I can't say anything for the kooks afterburner, their headers are great. 
I have the spintech and I really like it. Its got a good aggressive idle rumble. and it cruises with a nice subtle rumble, but when you punch it, it really opens up nice and loud, sort of a euro exotic sound to me. the spintech definitely doesnt have that flowmaster constant drone sound. 
watch the videos on this post http://www.gtoforum.com/f38/my-gto-side-exhaust-26088/


----------



## MikeTheDiabetic (Mar 16, 2010)

that does sound nice. i am leaning towards the spin tech. thank you. Anybody else have input?


----------



## 6point0 goat (Aug 1, 2009)

i have the spintech catback with their H-pipe and its about the deepest exhaust for a GTO ive heard in person, its a really good muffler but not sure how JUST the mufflers will sound.


----------



## MikeTheDiabetic (Mar 16, 2010)

thanks guys i am going to order the spintech axle back with the 4" tips tonight from maryland speed. i will let you know how it goes.


----------



## goat400 (Aug 18, 2009)

waiting for my spintech cat back w/ 4"tips now. every1 i talked to said spintech is the way to go and youtube backed it up for me. looking 4ward to the ups truck pulling in my driveway!!!


----------



## MikeTheDiabetic (Mar 16, 2010)

Well, after much mental debate i went with the kooks afterburners after all. the two systems would cost about the same after you add the money for the 4" exhaust tips. I really liked the sound and build quality of the kooks. unfortunatly Maryland speed is backordered for about 1-2 weeks. I hate waiting.


----------



## MikeTheDiabetic (Mar 16, 2010)

So maryland speed emailed me and said the kooks afterburners are atlest 2 weeks until they are even shipped and gave me the option to cancel, wait, are go with something else.
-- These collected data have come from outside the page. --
/-- The next piece or segment that a call waits for is lost: it is written marked, and counts as landed (R368). -/
def State.losePiece (s : State) (k rank : Nat) : State :=
  match s.call? k with
  | none => s
  | some c =>
    match s.collGroup (k / 32) c.gid with
    | none => s
    | some (cap, ms) =>
      let n := ms.length
      match s.rankOf (k / 32) ms with
      | none => s
      | some r =>
        let total := if c.kind < 2 then c.npiece else n
        if c.piece = 0 || total ≤ c.landed || s.srcRank c n r ≠ some rank then s else
        let s := s.logCollFail k rank c
        if c.kind < 2 then
          let base := c.landed * shareBytes cap c.npiece
          let full := shareLen cap c.npiece c.landed
          let d := s.drawMarked (ceilDiv full 8)
          let s := d.2.storeWords (c.rbuf + 64 + base) d.1
          let s := s.setCall k { c with len := Max.max c.len (base + full) }
          let s := if c.landed + 1 = c.npiece then s.endContribution k cap rank else s
          (s.landPiece k).endOp k c.npiece
        else
          let j := (r + 2 * n - 2 - c.step) % Max.max n 1
          let base := if c.kind = 3 then 0 else j * shareBytes cap n
          let dst := ms.getD ((r + 1) % Max.max n 1) 0
          (collCuts (c.segLen cap n j - c.got) (c.segLen cap n j - c.got)).foldl (fun s e =>
            match s.call? k with
            | none => s
            | some v =>
              let d := s.drawMarked (ceilDiv e.2 8)
              d.2.takeRing k cap n r dst v ⟨k / 32, c.gid, rank, c.op, c.step, base + c.got + e.1, false, (markedBytes d.1).take e.2,
                List.replicate (ceilDiv e.2 8) true, (0, 0)⟩) s

/-- COLL_FAIL (R368). -/
def execCollFail (part call rank : Nat) (s : State) : Outcome :=
  .next (((s.losePiece (part * 32 + call) rank).placeColl placeFuel).settle)

end Sys2Proof.Machine
end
Which axleback is louder? the spintech or afterburner? i dont know what to do now lol.


----------



## Huckleberry06 (Feb 19, 2010)

i thinks spintech is the best sounding one out of the two. from what i've heard its one of the louder ones too. i have magnaflow catback right now and i am considering switching the mufflers out for some spintechs.


----------



## MikeTheDiabetic (Mar 16, 2010)

just got an email from maryland speed saying that the production of the axleburners just got finished being fabricated. it gets shipped out today and i cant wait!!


----------



## MikeTheDiabetic (Mar 16, 2010)

i just installed the new afterburners from kooks. i am running it on a completely stock exhaust and a LPE intake. I have to say that i absolutley love the exhaust quality and sound. installation was super easy and fast, about 30-40 min start to finish.


----------



## KyleGT05usmc (Feb 28, 2009)

Vid! Vid! Vid!!


----------



## MikeTheDiabetic (Mar 16, 2010)

i will have to try and record another one. i tried once already and it was soo quiet on video. sounded nothing like it in person.


----------



## Gotagoat (Jan 6, 2006)

Mike, you still enjoying the Afterburners? I have them on order. Brien


----------



## Gotagoat (Jan 6, 2006)

Received the Afterburners and removed the stock mufflers last night. Unfortunately, the bolts are welded to the stock flange so I need to make a run to a parts store before I can complete the job this evening. For $400, you'd think Kooks would include four bolts.


----------



## newtols2 (Apr 19, 2011)

Ordering my afterburners next month with headers and x pipe for my gto


----------



## Gotagoat (Jan 6, 2006)

I've had mine on for a year and very much enjoy the sound on my otherwise stock exhaust. Even on very hot days I'll ride with an open window, AC on, up to the point where I get wind noise. Very good product.


----------